Wireshark-dev: Re: [Wireshark-dev] Option to disable Expert Info for issue with frame length

From: CheeHow WEE <cheehow@xxxxxxxxxxxxxxx>
Date: Mon, 24 Jul 2023 16:47:22 +0800
We acknowledge and respect the PCAP Capture File Format documentation.

Thanks for explaining a detailed "possible" implementation of the packet alignment in previous mails.
It's actually performed within the given PCIe based FPGA capture card, hence the packets are stored in the card's memory (presumably a ring buffer) by firmware aligned to a certain boundary for efficiency reasons.
In our case, it's 32 bits.

For our application, unfortunately we do not support the PCAPng format, so we are just based on normal libpcap and nseclibpcap.

The main concern from our side is actually Wireshark added Commit 8674eea7 and fixed Issue 18312, there're a lot of error frames that are marked as opposed to earlier versions.
It causes temporal understanding mismatch when a user reads a PCAP generated by our capture system on Wireshark.
We would like to request a "reverse" of the commit by having an option.
And, this could be one of the unconventional scenarios that may cause a change to the specification's Section 5 explanation.

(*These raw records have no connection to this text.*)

/-- Copies of a 128-byte line in the L1s, side buffers and L2s other than the writer's, invalidated; prefetch fills of the line in
flight lose their data. `keepPos` names a position whose L1 copy stays, `keepClu` the clusters whose L2 copies stay. -/
def State.invalidateOthers (s : State) (keepPos : Option Nat) (keepClu : Nat → Bool) (line128 : Nat) : State :=
  let hit (l : Nat) : Bool := l / 2 = line128
  let s := s.cores.foldl (fun s p =>
    let x := (s.coreAt p.1).caches
    let dead := (x.side.filter hit).length
    let s := if dead = 0 then s else s.bump (Reg.l2Cnt (p.1 / 13) 5) dead
    let l1 := if keepPos = some p.1 then x.l1
              else Sparse.mapAll emptyLine (fun _ l => if l.valid && hit l.line then l.gone else l) x.l1
    s.setCaches p.1 { x with l1 := l1, side := x.side.filter (fun l => !hit l), pfFills := x.pfFills.map fun f => if hit f.line then { f with dead := true } else f }) s
  s.clusters.foldl (fun s p =>
    if keepClu p.1 then s
    else s.modClu p.1 fun k =>
      { k with l2 := Sparse.mapAll emptyLine (fun _ l => if l.valid && l.line = line128 then l.gone else l) k.l2
               victims := k.victims.filter fun v => v.1 != line128 }) s

/-- The line taken by one writer: dirty copies elsewhere are written to memory, and all other copies go. -/
def State.takeLine (s : State) (keepPos : Option Nat) (keepClu : Nat → Bool) (line : Nat) : State :=
  (s.flushLine keepPos keepClu line).invalidateOthers keepPos keepClu line

/-- The 128-byte lines of a range of tier bytes. -/
def linesOf (a n : Nat) : List Nat := if n = 0 then [] else (upto ((a + n - 1) / 128 - a / 128 + 1)).map fun i => a / 128 + i

/-- Is the address in a memory that the caches of the device may hold (reel, felt, host)? -/
def State.cachedPlace (s : State) (own : Option Nat) (a : Nat) : Bool :=
  match s.locate own a with
  | .tier _ => true
  | .host n _ => s.bit (Reg.hifHwinCfg n) 2
  | _ => false

/-- The dirty L1 halves of a line written back into the L2s that hold it. -/
def State.halvesIn (s : State) (line : Nat) : State :=
  s.cores.foldl (fun s p =>
    if ((s.cluAt (p.1 / 13)).l2Line line).isNone then s
    else [2 * line, 2 * line + 1].foldl (fun s l =>
      let ls := waysOf (s.coreAt p.1).caches.l1 8 (l % 128)
      match findLine ls l with
      | some w => if (ls.getD w (emptyLine 0)).dirty then ((s.writeBack p.1 w (ls.getD w (emptyLine 0))).onL1 p.1 l CLine.clean) else s
      | none => s) s) s

/-- What the caches give up before an agent outside the cores writes (R281): a dirty L1 copy goes into its L2 when that holds the line and the write does not
stream; other dirty copies that the write invalidates go to memory. -/
def State.yieldLines (s : State) (strm : Bool) (a n : Nat) : State :=
  (linesOf a n).foldl (fun s l =>
    if !(s.dirtySomewhere l) then s else ((if strm then s else s.halvesIn l).flushLine none (fun _ => !strm) l)) s

/-- What a write by an agent outside the cores does to cached copies (R281, R286): L1 copies and side-buffer entries go; L2 copies are
updated in place unless the write streams. -/
def State.agentWrote (s : State) (strm : Bool) (a n : Nat) : State := (linesOf a n).foldl (fun s l => s.invalidateOthers none (fun _ => !strm) l) s

/-- A store of a core to cacheable memory: the line enters its L1 dirty, and every other copy goes, but for the one in its own L2, which is not dirty any more
(R278, R291). A whole line written needs no fill from the L2; a line found in the side buffer moves into the L1 (R285). -/
def State.coreWrote (s : State) (pos a : Nat) (whole : Bool) : State :=
  let c := pos / 13
  let line := a / 64
  let strm := s.pageStrm (some c) (some pos) a
  let s := s.flushLine (some pos) noClu (a / 128)
  let x := (s.coreAt pos).caches
  let s :=
    if x.l1Has line then s.l1Hit pos line true
    else if line ∈ x.side then s.sideUse pos line true
    else (if whole then s else s.l2Fill pos a strm).l1Install pos line (if strm then 3 else 1) true strm
  s.invalidateOthers (some pos) (onlyClu c) (a / 128)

What do you suggest for a resolution that's convenient for all?

On Sat, Jul 22, 2023 at 4:08 AM Guy Harris <gharris@xxxxxxxxx> wrote:
On Jul 18, 2023, at 8:10 PM, CheeHow WEE via Wireshark-dev <wireshark-dev@xxxxxxxxxxxxx> wrote:

> There's a "padding" added for a 4-bytes aligned PCAP writing API.
> - I understood that the latest Wireshark app dev logic such that length should not be lesser than captured length.
> - In highspeed performance (scale of > 100 million packets per second) PCAP writing, it's necessary to form a bulk hence the 4-bytes aligned packet size was formulated.

By "In highspeed performance (scale of > 100 million packets per second) PCAP writing, it's necessary to form a bulk" do you mean that, in order to be able to write packets at high speed, you buffer up a large number of pcap Packet Records in memory and then write a buffer out in one write operation, and that aligning the Packet Records on 4-byte boundaries means that when you put a Packet Record into the buffer, you're storing 4-byte values on 4-byte boundaries and copying packet data to a 4-byte boundary, thus not getting any penalties for doing misaligned stores?

If so, note that pcapng blocks are always aligned on 4-byte boundaries, so if you write a pcapng file in this fashion, it doesn't require any hacks to code that reads the file.

> - For offset padding, a junk trailer bytes are added to a packet to the full packet size.
> - Example.:
> Frame length: 194 bytes (not multiple of 4)
> Capture length: 196 bytes (size of a written packet)
> Trailer length: 2 bytes
>
> I can't argue that in this case the capture length is the universal truth, but at least it's mitigated to avoid actual malformed packet.
> Consider following scenario also:
> Frame length: 193 bytes (not multiple of 4) <-- Actual captured packet
> Capture length: 196 bytes (size of a written packet)
> Trailer length: 2 bytes
> There's 1 byte missing, and in this case it's a real malformed packet from the perspective of a captured device.

If the "actual captured packet" is 193 bytes long, then, in a padded pcap file, there would need to be *3* bytes of trailer.  If the packet was *supposed* to be 194 bytes long, but whatever software constructed it left one byte out, then, as code that reads padded pcap files would mark that packet as having a captured length of 193 bytes and an original length of 193 bytes, and the dissector would presumably run out of bytes, as it'd be dissecting something that *should* have been 194 bytes long, and would show an error.